→ **What is being asked**
The output should be all lines of the entries below in which the word "only" occurs.

Dataset entries
___

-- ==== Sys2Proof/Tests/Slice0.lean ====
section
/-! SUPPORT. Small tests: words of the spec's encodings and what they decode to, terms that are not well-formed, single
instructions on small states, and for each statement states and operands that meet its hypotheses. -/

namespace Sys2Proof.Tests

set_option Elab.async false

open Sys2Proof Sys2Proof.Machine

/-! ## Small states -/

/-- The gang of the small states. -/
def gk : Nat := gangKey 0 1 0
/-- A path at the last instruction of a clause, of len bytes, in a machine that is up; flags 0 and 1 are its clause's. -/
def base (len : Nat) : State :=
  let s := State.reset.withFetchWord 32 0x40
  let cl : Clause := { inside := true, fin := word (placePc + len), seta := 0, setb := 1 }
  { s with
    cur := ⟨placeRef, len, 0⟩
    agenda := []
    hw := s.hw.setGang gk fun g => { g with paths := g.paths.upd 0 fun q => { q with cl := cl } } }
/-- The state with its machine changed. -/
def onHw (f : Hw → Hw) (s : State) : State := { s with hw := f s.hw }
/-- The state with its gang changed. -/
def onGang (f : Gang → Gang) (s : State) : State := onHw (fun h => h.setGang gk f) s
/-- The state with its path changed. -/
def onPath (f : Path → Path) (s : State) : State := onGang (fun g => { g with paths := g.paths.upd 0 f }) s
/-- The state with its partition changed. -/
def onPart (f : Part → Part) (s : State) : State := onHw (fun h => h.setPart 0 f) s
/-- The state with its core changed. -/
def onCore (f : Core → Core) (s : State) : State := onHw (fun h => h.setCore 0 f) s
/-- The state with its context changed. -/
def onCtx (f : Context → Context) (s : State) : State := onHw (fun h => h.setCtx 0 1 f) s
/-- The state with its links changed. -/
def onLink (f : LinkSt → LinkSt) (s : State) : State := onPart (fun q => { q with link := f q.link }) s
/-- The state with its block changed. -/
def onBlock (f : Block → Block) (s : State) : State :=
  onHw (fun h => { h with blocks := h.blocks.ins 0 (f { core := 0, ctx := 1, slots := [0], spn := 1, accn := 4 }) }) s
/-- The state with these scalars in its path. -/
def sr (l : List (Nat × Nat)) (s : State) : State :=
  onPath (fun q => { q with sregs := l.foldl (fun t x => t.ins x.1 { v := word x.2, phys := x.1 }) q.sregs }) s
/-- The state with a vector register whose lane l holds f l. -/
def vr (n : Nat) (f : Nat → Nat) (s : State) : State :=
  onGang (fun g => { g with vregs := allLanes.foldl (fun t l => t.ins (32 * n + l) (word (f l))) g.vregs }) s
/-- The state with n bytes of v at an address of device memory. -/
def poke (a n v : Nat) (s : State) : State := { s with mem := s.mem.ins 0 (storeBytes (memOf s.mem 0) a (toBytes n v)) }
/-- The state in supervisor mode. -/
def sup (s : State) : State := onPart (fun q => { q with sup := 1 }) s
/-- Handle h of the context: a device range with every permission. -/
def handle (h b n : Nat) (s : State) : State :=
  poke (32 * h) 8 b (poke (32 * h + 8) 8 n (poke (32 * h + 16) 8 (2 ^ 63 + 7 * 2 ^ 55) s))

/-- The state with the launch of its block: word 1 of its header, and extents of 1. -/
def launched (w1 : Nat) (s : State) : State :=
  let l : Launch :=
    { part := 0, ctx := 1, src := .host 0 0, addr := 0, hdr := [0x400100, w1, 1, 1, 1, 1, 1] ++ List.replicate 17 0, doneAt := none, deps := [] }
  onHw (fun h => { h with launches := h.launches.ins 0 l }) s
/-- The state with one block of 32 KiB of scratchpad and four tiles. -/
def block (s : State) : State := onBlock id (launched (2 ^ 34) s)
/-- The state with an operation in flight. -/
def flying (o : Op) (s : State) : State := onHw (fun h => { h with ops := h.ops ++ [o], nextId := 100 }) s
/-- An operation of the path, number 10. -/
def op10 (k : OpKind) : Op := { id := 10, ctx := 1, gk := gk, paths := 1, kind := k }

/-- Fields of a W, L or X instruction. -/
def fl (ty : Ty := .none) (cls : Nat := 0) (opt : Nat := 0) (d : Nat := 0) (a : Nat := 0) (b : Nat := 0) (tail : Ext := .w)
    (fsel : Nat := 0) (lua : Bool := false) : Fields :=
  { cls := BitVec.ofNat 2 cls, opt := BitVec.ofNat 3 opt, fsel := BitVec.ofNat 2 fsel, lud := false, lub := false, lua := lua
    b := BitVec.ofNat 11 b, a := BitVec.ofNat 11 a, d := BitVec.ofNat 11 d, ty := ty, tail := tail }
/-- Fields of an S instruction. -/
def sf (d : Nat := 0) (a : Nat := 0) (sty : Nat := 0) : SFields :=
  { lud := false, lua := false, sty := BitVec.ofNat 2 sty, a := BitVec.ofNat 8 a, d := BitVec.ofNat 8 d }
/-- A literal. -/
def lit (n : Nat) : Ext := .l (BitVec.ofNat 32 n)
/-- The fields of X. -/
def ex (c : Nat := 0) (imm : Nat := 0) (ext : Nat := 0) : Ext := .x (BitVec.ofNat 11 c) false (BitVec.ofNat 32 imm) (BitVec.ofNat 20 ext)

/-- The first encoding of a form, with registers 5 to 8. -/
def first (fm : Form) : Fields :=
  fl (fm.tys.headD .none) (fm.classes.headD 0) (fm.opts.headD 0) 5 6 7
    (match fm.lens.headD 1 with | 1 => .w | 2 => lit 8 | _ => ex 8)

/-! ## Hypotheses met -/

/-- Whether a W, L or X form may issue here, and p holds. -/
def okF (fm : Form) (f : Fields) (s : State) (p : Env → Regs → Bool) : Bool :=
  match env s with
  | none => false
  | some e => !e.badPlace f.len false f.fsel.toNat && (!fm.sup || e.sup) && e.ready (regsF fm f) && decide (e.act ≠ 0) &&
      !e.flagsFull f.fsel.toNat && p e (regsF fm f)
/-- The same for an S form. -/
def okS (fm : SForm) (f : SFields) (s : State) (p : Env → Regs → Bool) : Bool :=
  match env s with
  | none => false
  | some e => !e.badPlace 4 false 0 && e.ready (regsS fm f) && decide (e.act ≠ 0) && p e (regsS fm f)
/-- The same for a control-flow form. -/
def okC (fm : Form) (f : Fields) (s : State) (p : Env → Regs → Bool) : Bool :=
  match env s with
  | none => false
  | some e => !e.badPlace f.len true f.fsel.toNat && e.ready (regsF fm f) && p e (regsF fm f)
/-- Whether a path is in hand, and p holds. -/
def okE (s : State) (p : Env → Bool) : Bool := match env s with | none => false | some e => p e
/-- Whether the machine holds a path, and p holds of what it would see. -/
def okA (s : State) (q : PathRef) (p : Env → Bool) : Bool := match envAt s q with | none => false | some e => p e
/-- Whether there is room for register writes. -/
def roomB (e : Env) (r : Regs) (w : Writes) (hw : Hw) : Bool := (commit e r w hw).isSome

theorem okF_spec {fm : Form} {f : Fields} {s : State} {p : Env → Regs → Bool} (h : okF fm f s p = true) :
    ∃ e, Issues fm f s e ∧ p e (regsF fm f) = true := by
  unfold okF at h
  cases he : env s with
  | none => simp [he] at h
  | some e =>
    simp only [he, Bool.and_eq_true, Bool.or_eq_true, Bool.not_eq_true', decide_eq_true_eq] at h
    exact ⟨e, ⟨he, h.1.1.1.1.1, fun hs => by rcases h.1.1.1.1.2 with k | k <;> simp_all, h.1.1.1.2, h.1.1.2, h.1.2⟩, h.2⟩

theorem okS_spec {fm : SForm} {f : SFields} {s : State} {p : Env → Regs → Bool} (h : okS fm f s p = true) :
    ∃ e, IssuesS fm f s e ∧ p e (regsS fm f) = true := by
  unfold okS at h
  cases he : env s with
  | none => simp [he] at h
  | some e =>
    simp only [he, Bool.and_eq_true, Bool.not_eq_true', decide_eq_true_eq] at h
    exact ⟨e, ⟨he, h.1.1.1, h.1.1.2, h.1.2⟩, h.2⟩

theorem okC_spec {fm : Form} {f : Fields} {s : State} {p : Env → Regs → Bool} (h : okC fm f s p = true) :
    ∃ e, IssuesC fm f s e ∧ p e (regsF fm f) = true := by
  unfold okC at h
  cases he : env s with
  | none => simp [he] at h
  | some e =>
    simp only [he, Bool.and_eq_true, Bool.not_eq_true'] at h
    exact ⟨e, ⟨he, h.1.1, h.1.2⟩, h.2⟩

___

→ **Response below**
    simp only [he, Bool.and_eq_true, Bool.or_eq_true, Bool.not_eq_true', decide_eq_true_eq] at h
    simp only [he, Bool.and_eq_true, Bool.not_eq_true', decide_eq_true_eq] at h
    simp only [he, Bool.and_eq_true, Bool.not_eq_true'] at h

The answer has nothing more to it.